第150話 不屈と孤高の大杉
楽器の演奏禁止と言うことは村の中で鼓舞のスキルを発動したら怒られるのだろうか。
安全地帯の中だし、戦うこともないだろうし、使う機会もないだろうが気をつけないと。ズィーボルトの村では鼓舞禁止、覚えておこう。
「絵がある・・・・」
運河沿いの芝生の上をお散歩気分で歩いていた私たちの視界に一つのキャンバスが映りこんだ。
煉瓦色の壁に埋め込まれたキャンバスの中には花火の絵?が描かれている。
青い空が大部分を占める絵の真ん中に緑色の葉をつけた大きな木を配置し、その左右に花火、
いや、大きな星?らしきものが描かれた絵は見ていて不安になってくる。
まるですべてが燃えているようだ。
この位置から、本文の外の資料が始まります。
-- ==== Sys2Proof/Machine/Mirror.lean ====
section
/-! DEFINITION. What a spare fetches from the mirror of a lost package when it assumes its chip ID (R346, Table 13.1). -/

namespace Sys2Proof.Machine

/-- The mirrored state: contexts with their object tables, sequence entries, archives, model table, adapter slots and embedding directory;
steering areas by model entry; pan records; and the contents of objects that come with it, by context and INDEX: adapters from the mirror, images and
weights from a job member that holds the same manifest (R328). -/
structure MirrorImage where
  ctxs : Tab Ctx
  entries : Tab (Option SeqEntry)
  archives : List Archive
  models : Tab ModelEntry
  slots : Tab AdpSlot
  embs : Tab EmbEntry
  steering : List (Nat × List Byte)
  pans : Tab (Option Pan)
  contents : List (CtxId × Nat × List Byte)
deriving DecidableEq, Repr

end Sys2Proof.Machine
end

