-- ==== Sys2Proof/Machine/PanOps.lean ====
section
/-! DEFINITION. Pans as the other families see them: dies, clocks, predicted step times, and the model of a pan (R20, R27, R104, R193). -/

namespace Sys2Proof.Machine

/-- Pan n. -/
def getPan (s : State) (n : Nat) : Option Pan := tget none s.pans n

/-- The state with f applied to pan n when it exists. -/
def modPan (n : Nat) (f : Pan → Pan) (s : State) : State := s.onPans fun t => tmod none t n (Option.map f)

/-- The physical die that serves logical die l, by the spare map (R20, R22). -/
def physDie (s : State) (l : Nat) : Nat :=
  if getFld s ARR_SPARE0 31 1 = 1 ∧ getFld s ARR_SPARE0 0 7 = l then 72
  else if getFld s ARR_SPARE1 31 1 = 1 ∧ getFld s ARR_SPARE1 0 7 = l then 73 else l

/-- The logical die that physical die p serves: none for an unused spare or a replaced die. -/
def logicalDie (s : State) (p : Nat) : Option Nat :=
  if p = 72 then (if getFld s ARR_SPARE0 31 1 = 1 then some (getFld s ARR_SPARE0 0 7) else none)
  else if p = 73 then (if getFld s ARR_SPARE1 31 1 = 1 then some (getFld s ARR_SPARE1 0 7) else none)
  else if physDie s p = p then some p else none

/-- Logical dies of a pan in row-major order (R12, R104). -/
def Pan.logical (p : Pan) : List Nat :=
  ((List.range p.h).map fun dy => (List.range p.w).map fun dx => 8 * (p.y0 + dy) + p.x0 + dx).flatten

/-- Physical dies of a pan. -/
def panDies (s : State) (p : Pan) : List Nat := p.logical.map (physDie s)

/-- Logical die l is unavailable (R25). -/
def unavailable (s : State) (l : Nat) : Bool :=
  let r := if l < 32 then getReg s ARR_UNAVAIL0 else if l < 64 then getReg s ARR_UNAVAIL1 else getReg s ARR_UNAVAIL2
  bit r.toNat (l % 32)

/-- The pan that physical die p belongs to: PAN of its ARR_DIE_CTL while PAN_VALID (R105). -/
def dieOfPan (s : State) (p : Nat) : Option Nat :=
  if getFld s (ARR_DIE_CTL p) 20 1 = 1 then some (getFld s (ARR_DIE_CTL p) 16 4) else none

/-- The lowest ARR_CLK.MHZ among a pan's dies (R27, R193). -/
def panMhz (s : State) (p : Pan) : Nat :=
  (panDies s p).foldl (fun r d => min r (getFld s (ARR_CLK d) 0 12)) 4095

/-- Rows padded to ROW_GRANULE (R198). -/
def padRows (g rows : Nat) : Nat := ceilDiv rows g * g

/-- The predicted time of R193 in 1/16 ns, rounded up: rows, their tokens, and the sum of their contexts. A pan whose clock stands
still has no finite prediction; its clock counts as 1 MHz then. -/
def predict (ct : CostTable) (mhz rows tokens ctxTokens : Nat) : Nat :=
  let n := tokens + (padRows ct.rowGranule rows - rows)
  ceilDiv (16 * 1250 * (1024 * (ct.baseNs + ct.tokNs * n) + ct.ctxNs * ctxTokens)) (1024 * max 1 mhz)

/-- What the serving plane holds: the active plane, or the other one while the job plane is active (R203). -/
def Pan.serving (p : Pan) : Option PanCfg := if p.jobActive then p.shadow else p.active

/-- Pans of a context whose serving plane holds an image of a model and kind. -/
def pansOf (s : State) (c : CtxId) (model kind : Nat) : List (Nat × Pan × PanCfg) :=
  s.pans.filterMap fun p => match p.2 with
    | some x => match x.serving with
      | some g => if x.ctx = c ∧ g.model = model ∧ g.kind = kind ∧ !x.releasing then some (p.1, x, g) else none
      | none => none
    | none => none

end Sys2Proof.Machine
end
蜃気楼のようにゆらゆらと道も家も何もかもが形をゆがめている。
見ていると段々、真ん中の木が天高く燃えさかる篝火のように見えてくる。
緑色の炎がゆらゆらとゆらゆらと移ろいながらも燃えている。
「何だっけか、これ・・・・たしか有名なやつだ」
絵画の前でおもちゃさんが首をひねっている。
「不屈と孤高の大杉だろう!すばらしい!」
漆黒のサルミアッキさんがローブの裾を大きく翻しながら叫ぶ。
そのままぶつぶつと呪文のように解説をしてくれたけれど色々な意味でよく分からなかった。
「・・・・厨二語は大人になると理解できなくなるな」
「昔は理解できたのかよ」
「・・・・・もしかして、あれが混沌語」
「あほか」
おもちゃさんたちのふざけ合いを聞き流しながら、村の中を通り抜ける。
それにしても、おもちゃさんたちのパーティは仲が良いな。気軽にふざけ合える気さくな関係と言うか、気の置けない仲と言うか、見ていてなんだか羨ましくなる。
まぁ、でも、私には最強可愛いもふもふな仲間たちがいるから。うん、寂しくなんかないよ。本当だよ。
ボス討伐を一緒にする上で、パーティ申請は歩いているうちに済ませてある。
おもちゃさんたちの7人パーティに私たち3人が加わり、これでパーティの最大人数10人となった。
1パーティが最大10人って多い気がするけれど、おもちゃさんたち曰く、ボスが強すぎるからこれでも足りないくらいらしい。
私たちのパーティの場合は余波で死にさえしなければ、バロンがどんな敵でも倒してくれるので何とかなってきた。うん、余波で死にさえしなければ。
ラスボスのいない通常パーティでは火力不足に悩まされたり、火力があっても敵の攻撃に耐えられずに全滅してしまったりすることが良くあるそうだ。
特にハンスは耐久力がある上に、攻撃力もあって、しかも速いので奴の前には屍の山が築かれたのだそう。
私たちも必死に避けていたけれど、飛んでくる余波で死にかけて回復が大変だった記憶がある。
バロンの攻撃にもかなり耐えていたし、もう一回遊べるドンっとか言う地獄の二回目があったから死を覚悟した。
ハンスに対して火力も防御力も足りないというのはよくわかる。